My goal is that the assert_types work. No workaround that doesn’t achieve that helps. E.g. @AlexWaygood suggested I add

@overload
def __getitem__(self, key: int) -> str | int: ...

but that doesn’t help either: the overload spec says that if multiple overloads match, the return value is the union of all matching overloads. And since Python doesn’t have Exclude (or Not together with Intersection), I can’t do

@overload
def __getitem__(self, key: Intersection[int, Not[Literal[0, 1]]]) -> Never: ...
3 Likes

but that doesn’t help either: the overload spec says that if multiple overloads match, the return value is the union of all matching overloads.

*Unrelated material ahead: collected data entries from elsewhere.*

theorem read_wbr (x : Insn) (a : Reg) (b : Reg) (e0 : fld x 26 6 = 21) (e1 : fld x 0 8 = 1) (e2 : fld x 20 6 = 0) (e3 :
    bits x 14 6 = a) (e4 : bits x 8 6 = b) :
    decodeWord x = .ok (.wbr a b) := by
  simp [decodeWord, decodeFields, decodeMajor15, e0, e1, e2, e3, e4, Instr.wellFormed]
theorem rt_wbr (a : Reg) (b : Reg) : decodeWord (encode (.wbr a b)) = .ok (.wbr a b) := by
  have h0 := a.isLt
  have h1 := b.isLt
  have hn : encodeNat (.wbr a b) = 0x54000001 + a.toNat * 0x4000 + b.toNat * 0x100 := rfl
  unfold encode
  generalize encodeNat (.wbr a b) = n at hn ⊢
  refine read_wbr _ a b ?_ ?_ ?_ ?_ ?_
  · rw [fld_ofNat _ _ _ (by decide)]; omega
  · rw [fld_ofNat _ _ _ (by decide)]; omega
  · rw [fld_ofNat _ _ _ (by decide)]; omega
  · exact bits_eq _ _ _ (by decide) (by omega)
  · exact bits_eq _ _ _ (by decide) (by omega)

theorem read_invr (x : Insn) (a : Reg) (b : Reg) (e0 : fld x 26 6 = 21) (e1 : fld x 0 8 = 2) (e2 : fld x 20 6 = 0) (e3 :
    bits x 14 6 = a) (e4 : bits x 8 6 = b) :
    decodeWord x = .ok (.invr a b) := by
  simp [decodeWord, decodeFields, decodeMajor15, e0, e1, e2, e3, e4, Instr.wellFormed]
theorem rt_invr (a : Reg) (b : Reg) : decodeWord (encode (.invr a b)) = .ok (.invr a b) := by
  have h0 := a.isLt
  have h1 := b.isLt
  have hn : encodeNat (.invr a b) = 0x54000002 + a.toNat * 0x4000 + b.toNat * 0x100 := rfl
  unfold encode
  generalize encodeNat (.invr a b) = n at hn ⊢
  refine read_invr _ a b ?_ ?_ ?_ ?_ ?_
  · rw [fld_ofNat _ _ _ (by decide)]; omega
  · rw [fld_ofNat _ _ _ (by decide)]; omega
  · rw [fld_ofNat _ _ _ (by decide)]; omega
  · exact bits_eq _ _ _ (by decide) (by omega)
  · exact bits_eq _ _ _ (by decide) (by omega)

theorem read_wbri (x : Insn) (a : Reg) (b : Reg) (e0 : fld x 26 6 = 21) (e1 : fld x 0 8 = 3) (e2 : fld x 20 6 = 0) (e3 :
    bits x 14 6 = a) (e4 : bits x 8 6 = b) :
    decodeWord x = .ok (.wbri a b) := by
  simp [decodeWord, decodeFields, decodeMajor15, e0, e1, e2, e3, e4, Instr.wellFormed]
theorem rt_wbri (a : Reg) (b : Reg) : decodeWord (encode (.wbri a b)) = .ok (.wbri a b) := by
  have h0 := a.isLt
  have h1 := b.isLt
  have hn : encodeNat (.wbri a b) = 0x54000003 + a.toNat * 0x4000 + b.toNat * 0x100 := rfl
  unfold encode
  generalize encodeNat (.wbri a b) = n at hn ⊢
  refine read_wbri _ a b ?_ ?_ ?_ ?_ ?_
  · rw [fld_ofNat _ _ _ (by decide)]; omega
  · rw [fld_ofNat _ _ _ (by decide)]; omega
  · rw [fld_ofNat _ _ _ (by decide)]; omega
  · exact bits_eq _ _ _ (by decide) (by omega)
  · exact bits_eq _ _ _ (by decide) (by omega)

theorem read_ljoin (x : Insn) (a : Reg) (b : Reg) (r : Bool) (e0 : fld x 26 6 = 22) (e1 : fld x 20 6 = 0) (e2 :
    fld x 0 7 = 0) (e3 : bits x 14 6 = a) (e4 : bits x 8 6 = b) (e5 : bit x 7 = r) :
    decodeWord x = .ok (.ljoin a b r) := by
  simp [decodeWord, decodeFields, decodeMajor16, e0, e1, e2, e3, e4, e5, Instr.wellFormed]
theorem rt_ljoin (a : Reg) (b : Reg) (r : Bool) : decodeWord (encode (.ljoin a b r)) = .ok (.ljoin a b r) := by
  have h0 := a.isLt
  have h1 := b.isLt
  have h2 := b2n_lt r
  have hn : encodeNat (.ljoin a b r) = 0x58000000 + a.toNat * 0x4000 + b.toNat * 0x100 + b2n r * 0x80 := rfl
  unfold encode
  generalize encodeNat (.ljoin a b r) = n at hn ⊢
  refine read_ljoin _ a b r ?_ ?_ ?_ ?_ ?_ ?_
  · rw [fld_ofNat _ _ _ (by decide)]; omega
  · rw [fld_ofNat _ _ _ (by decide)]; omega
  · rw [fld_ofNat _ _ _ (by decide)]; omega
  · exact bits_eq _ _ _ (by decide) (by omega)
  · exact bits_eq _ _ _ (by decide) (by omega)
  · exact bit_eq _ _ _ (by decide) (by omega)

theorem read_lwait (x : Insn) (d : Reg) (a : Reg) (b : Reg) (q : Bool) (e0 : fld x 26 6 = 22) (e1 : fld x 0 7 = 1) (e2 :
    bits x 20 6 = d) (e3 : bits x 14 6 = a) (e4 : bits x 8 6 = b) (e5 : bit x 7 = q) :
    decodeWord x = .ok (.lwait d a b q) := by
  simp [decodeWord, decodeFields, decodeMajor16, e0, e1, e2, e3, e4, e5, Instr.wellFormed]
theorem rt_lwait (d : Reg) (a : Reg) (b : Reg) (q : Bool) : decodeWord (encode (.lwait d a b q)) = .ok (.lwait d a b q) := by
  have h0 := d.isLt
  have h1 := a.isLt
  have h2 := b.isLt
  have h3 := b2n_lt q
  have hn :
      encodeNat (.lwait d a b q) = 0x58000001 + d.toNat * 0x100000 + a.toNat * 0x4000 + b.toNat * 0x100 + b2n q * 0x80 := rfl
  unfold encode
  generalize encodeNat (.lwait d a b q) = n at hn ⊢
  refine read_lwait _ d a b q ?_ ?_ ?_ ?_ ?_ ?_
  · rw [fld_ofNat _ _ _ (by decide)]; omega
  · rw [fld_ofNat _ _ _ (by decide)]; omega
  · exact bits_eq _ _ _ (by decide) (by omega)
  · exact bits_eq _ _ _ (by decide) (by omega)
  · exact bits_eq _ _ _ (by decide) (by omega)
  · exact bit_eq _ _ _ (by decide) (by omega)

theorem read_fadd (x : Insn) (d : Reg) (a : Reg) (b : Reg) (f : FpFmt) (e0 : fld x 26 6 = 23) (e1 : fld x 0 6 = 0) (e2 :
    bits x 20 6 = d) (e3 : bits x 14 6 = a) (e4 : bits x 8 6 = b) (e5 : fld x 6 2 = f.code) :
    decodeWord x = .ok (.fadd d a b f) := by
  simp [decodeWord, decodeFields, decodeMajor17, e0, e1, e2, e3, e4, e5, FpFmt.ofCode_code, Instr.wellFormed]
theorem rt_fadd (d : Reg) (a : Reg) (b : Reg) (f : FpFmt) : decodeWord (encode (.fadd d a b f)) = .ok (.fadd d a b f) := by
  have h0 := d.isLt
  have h1 := a.isLt
  have h2 := b.isLt
  have h3 := FpFmt.code_lt f
  have hn :
      encodeNat (.fadd d a b f) = 0x5C000000 + d.toNat * 0x100000 + a.toNat * 0x4000 + b.toNat * 0x100 + f.code * 0x40 := rfl
  unfold encode
  generalize encodeNat (.fadd d a b f) = n at hn ⊢
  refine read_fadd _ d a b f ?_ ?_ ?_ ?_ ?_ ?_
  · rw [fld_ofNat _ _ _ (by decide)]; omega
  · rw [fld_ofNat _ _ _ (by decide)]; omega
  · exact bits_eq _ _ _ (by decide) (by omega)
  · exact bits_eq _ _ _ (by decide) (by omega)
  · exact bits_eq _ _ _ (by decide) (by omega)
  · rw [fld_ofNat _ _ _ (by decide)]; omega

theorem read_fsub (x : Insn) (d : Reg) (a : Reg) (b : Reg) (f : FpFmt) (e0 : fld x 26 6 = 23) (e1 : fld x 0 6 = 1) (e2 :
    bits x 20 6 = d) (e3 : bits x 14 6 = a) (e4 : bits x 8 6 = b) (e5 : fld x 6 2 = f.code) :
    decodeWord x = .ok (.fsub d a b f) := by
  simp [decodeWord, decodeFields, decodeMajor17, e0, e1, e2, e3, e4, e5, FpFmt.ofCode_code, Instr.wellFormed]
theorem rt_fsub (d : Reg) (a : Reg) (b : Reg) (f : FpFmt) : decodeWord (encode (.fsub d a b f)) = .ok (.fsub d a b f) := by
  have h0 := d.isLt
  have h1 := a.isLt
  have h2 := b.isLt
  have h3 := FpFmt.code_lt f
  have hn :
      encodeNat (.fsub d a b f) = 0x5C000001 + d.toNat * 0x100000 + a.toNat * 0x4000 + b.toNat * 0x100 + f.code * 0x40 := rfl
  unfold encode
  generalize encodeNat (.fsub d a b f) = n at hn ⊢
  refine read_fsub _ d a b f ?_ ?_ ?_ ?_ ?_ ?_
  · rw [fld_ofNat _ _ _ (by decide)]; omega
  · rw [fld_ofNat _ _ _ (by decide)]; omega
  · exact bits_eq _ _ _ (by decide) (by omega)
  · exact bits_eq _ _ _ (by decide) (by omega)
  · exact bits_eq _ _ _ (by decide) (by omega)
  · rw [fld_ofNat _ _ _ (by decide)]; omega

Nope, step 5 would filter out the third overload. These pass even with the overload added. It doesn’t explain why typecheckers don’t seem to handle unpacking correctly though.

assert_type(x[0], int)
assert_type(x[1], str)
1 Like

I’ve been told in Accept `__getitem__`-iterables in `builtins.enumerate` by jorenham · Pull Request #12294 · python/typeshed · GitHub that wrapping this in iter() is the recommended workaround, and that the typeshed maintainers are not willing to add additional support for this flavor of iterable in the stdlib stubs.
In the stubs for e.g. ctypes.Array (which only has __getitem__ but no __iter__ at runtime), you can see an example of the previously suggested __iter__ workaround: typeshed/stdlib/_ctypes.pyi at 567b488fc28978642bfeb70b29f11453b0ff124c · python/typeshed · GitHub

If you decide to go with the __iter__, then I’d recommend marking it as @typing.type_check_only, which only works in a .pyi or within one of those if TYPE_CHECK_ONLY: blocks.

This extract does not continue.